Read index from local database
Usage
cas_read_db_download(
index = FALSE,
id = NULL,
batch = "latest",
status = 200L,
db_connection = NULL,
db_folder = NULL,
...
)
Arguments
- batch
Default to "latest": returns only the path to the file with the highest batch identifier available. Valid values are: "latest", "all", or a numeric identifier corresponding to desired batch.
- status
Defaults to 200. Keeps only files downloaded with the given status (can be more than one, given as a vector). If NULL, no filter based on status is applied.
- db_connection
Defaults to NULL. If NULL, uses local SQLite database. If given, must be a connection object or a list with relevant connection settings (see example).
- ...
Passed to
cas_get_db_file()
.
Value
A data frame with three columns and data stored in the index_id
table of the local database.
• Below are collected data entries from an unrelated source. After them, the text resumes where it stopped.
/-- NOC transactions and register writes (R9, R10, R26, R33, R348, R349, R415, R433, R566). -/
def Obligations.TransactionsAndRegisters : Prop :=
  (∀ (s : State) (x : NocAccess), Runs s → x.wf = true →
    (s.initIssued x.init.toNat = false ∨ (x.init = 0xB0 ∧ s.gctl.pcieUp = false) → Completes (.nocTransaction x) s s) ∧
    (s.initIssued x.init.toNat = true → (x.init = 0xB0 → s.gctl.pcieUp = true) → x.bar4 = true → x.flitErrs = [] →
      (∀ n, x.acc = .read n → s.mmioDenied x.init.toNat false (0x200000 + x.addr) n = false →
        Completes (.nocTransaction x) s (emit (.readReply x.init (some (mmioRead x.init.toNat s (0x200000 + x.addr) n)) false) s)) ∧
      (∀ d, x.acc = .write d → s.mmioDenied x.init.toNat true (0x200000 + x.addr) d.length = false → Completes (.nocTransaction x) s s)) ∧
    (s.initIssued x.init.toNat = true → (x.init = 0xB0 → s.gctl.pcieUp = true) → x.bar4 = false →
      (∀ n, x.acc = .read n → x.flitErrs = [] → (targetRange x.addr n = .main ∨ targetRange x.addr n = .unmapped) →
        (∀ d t, busRead x.init.toNat x.vc x.addr n s = (some d, t) →
          Completes (.nocTransaction x) s (emit (.readReply x.init (some (plain d)) (poisoned d)) t)) ∧
        (∀ t, busRead x.init.toNat x.vc x.addr n s = (none, t) → Completes (.nocTransaction x) s (emit (.readReply x.init none false) t))) ∧
      (∀ n f o d t, x.acc = .read n → x.flitErrs = [] → targetRange x.addr n = .frond f o →
        busRead x.init.toNat x.vc x.addr n (placeStoreErrs f x.storeErrs s) = (some d, t) →
        Completes (.nocTransaction x) s (emit (.readReply x.init (some (plain d)) (poisoned d)) t)) ∧
      (∀ n o, x.acc = .read n → x.flitErrs = [] → targetRange x.addr n = .mmio o → s.mmioDenied x.init.toNat false o n = false →
        Completes (.nocTransaction x) s (emit (.readReply x.init (some (mmioRead x.init.toNat s o n)) false) s)) ∧
      (∀ d, x.acc = .write d → (targetRange x.addr d.length = .main ∨ targetRange x.addr d.length = .unmapped) → x.flitErrs = [] →
        (∀ t, busWrite x.init.toNat x.vc x.addr (clean d) s = (true, t) → Completes (.nocTransaction x) s t) ∧
        (∀ t, busWrite x.init.toNat x.vc x.addr (clean d) s = (false, t) →
          Completes (.nocTransaction x) s (emit (.readReply x.init none false) t))) ∧
      (∀ d e, x.acc = .write d → targetRange x.addr d.length = .main → d.length ≤ 64 → x.flitErrs = [[e]] →
        ∀ t, busWrite x.init.toNat x.vc x.addr (clean d) { s with gctl := { s.gctl with nocCorr := satInc s.gctl.nocCorr } } = (true, t) →
          Completes (.nocTransaction x) s t) ∧
      (∀ d e1 e2, x.acc = .write d → targetRange x.addr d.length = .main → d.length ≤ 64 → x.flitErrs = [[e1, e2]] →
        class0Read x.init.toNat x.vc = false → s.fwMem x.init.toNat true x.addr d.length = true →
        (∀ i ∈ linesOf x.addr d.length, s.lineLost i = false ∧ s.lineStopped i = false) →
        ∃ t r, exec (.nocTransaction x) s = .next t ∧ r.code = 0x0301 ∧ t.thal.inFlight = s.thal.inFlight ++ [r] ∧
          ∀ i ∈ linesOf x.addr d.length, (t.lineMeta i).poison = true) ∧
      (∀ d, x.acc = .write d → targetRange x.addr d.length = .main → x.flitErrs = [] → s.fwMem x.init.toNat true x.addr d.length = false →
        ∃ t r, exec (.nocTransaction x) s = .next t ∧ r.code = 0x0920 ∧ t.thal.inFlight = s.thal.inFlight ++ [r] ∧ t.mem = s.mem ∧
          t.out = s.out ++ [.readReply x.init none false]) ∧
      (∀ d, x.acc = .write d → targetRange x.addr d.length = .unmapped → x.flitErrs = [] →
        ∃ t r, exec (.nocTransaction x) s = .next t ∧ r.code = 0x0302 ∧ t.thal.inFlight = s.thal.inFlight ++ [r] ∧ t.mem = s.mem))) ∧
  (∀ (s : State) (init : Initiator) (off : Nat) (w : AccessWidth) (v : Word64), Runs s → off < 0x4000000 →
    let n := widthBytes w
    let host : State → State := fun t => if init = 0xB0 then wakeEvent 1 t else t
    (s.initIssued init.toNat = false ∨ (init = 0xB0 ∧ s.gctl.pcieUp = false) → Completes (.registerWrite init off w v) s s) ∧
    (s.initIssued init.toNat = true → (init = 0xB0 → s.gctl.pcieUp = true) →
      (mmioAligned off n = false → Completes (.registerWrite init off w v) s (host s)) ∧
      (s.mmioDenied init.toNat true off n = false →
        (w = .w32 → off % 4 = 0 → Completes (.registerWrite init off w v) s (host (mmioPut init.toNat off (v.setWidth 32) s))) ∧
        (w = .w64 → off % 8 = 0 → Completes (.registerWrite init off w v) s (host
          (mmioPut init.toNat (off + 4) ((v >>> 32).setWidth 32) (mmioPut init.toNat off (v.setWidth 32) s)))) ∧
        ((0xA00000 ≤ off ∧ off < 0xB00000) ∨ (0x200000 ≤ off ∧ off < 0x300000) ∨ (0x2000000 ≤ off ∧ off < 0x2100000) →
          Completes (.registerWrite init off w v) s (host s))) ∧
      (s.mmioDenied init.toNat true off n = true →
        (init ≠ 0xB0 → ∃ t r, exec (.registerWrite init off w v) s = .next t ∧ r.code = 0x0921 ∧
          t.thal.inFlight = s.thal.inFlight ++ [r] ∧ t.out = s.out ++ [.readReply init none false]) ∧
        (init = 0xB0 → ∃ t r, exec (.registerWrite init off w v) s = .next t ∧ r.code = 0x0921 ∧
          t.thal.inFlight = s.thal.inFlight ++ [r] ∧ t.out = s.out))))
The data frame has zero rows if the database
does not exist or no data was previously stored there.
Examples
cas_set_options(
base_folder = fs::path(tempdir(), "R", "castarter_data"),
db_folder = fs::path(tempdir(), "R", "castarter_data"),
project = "example_project",
website = "example_website"
)
cas_enable_db()
urls_df <- cas_build_urls(
url = "https://www.example.com/news/",
start_page = 1,
end_page = 10
)
cas_write_db_index(urls = urls_df)
#> ✔ Urls added to index_id table: 10
cas_read_db_index()
#> # Source: table<`index_id`> [10 x 3]
#> # Database: sqlite 3.46.0 [/tmp/Rtmp1QODEK/R/castarter_data/cas_example_project_example_website_db.sqlite]
#> id url index_group
#> <dbl> <chr> <chr>
#> 1 1 https://www.example.com/news/1 index
#> 2 2 https://www.example.com/news/2 index
#> 3 3 https://www.example.com/news/3 index
#> 4 4 https://www.example.com/news/4 index
#> 5 5 https://www.example.com/news/5 index
#> 6 6 https://www.example.com/news/6 index
#> 7 7 https://www.example.com/news/7 index
#> 8 8 https://www.example.com/news/8 index
#> 9 9 https://www.example.com/news/9 index
#> 10 10 https://www.example.com/news/10 index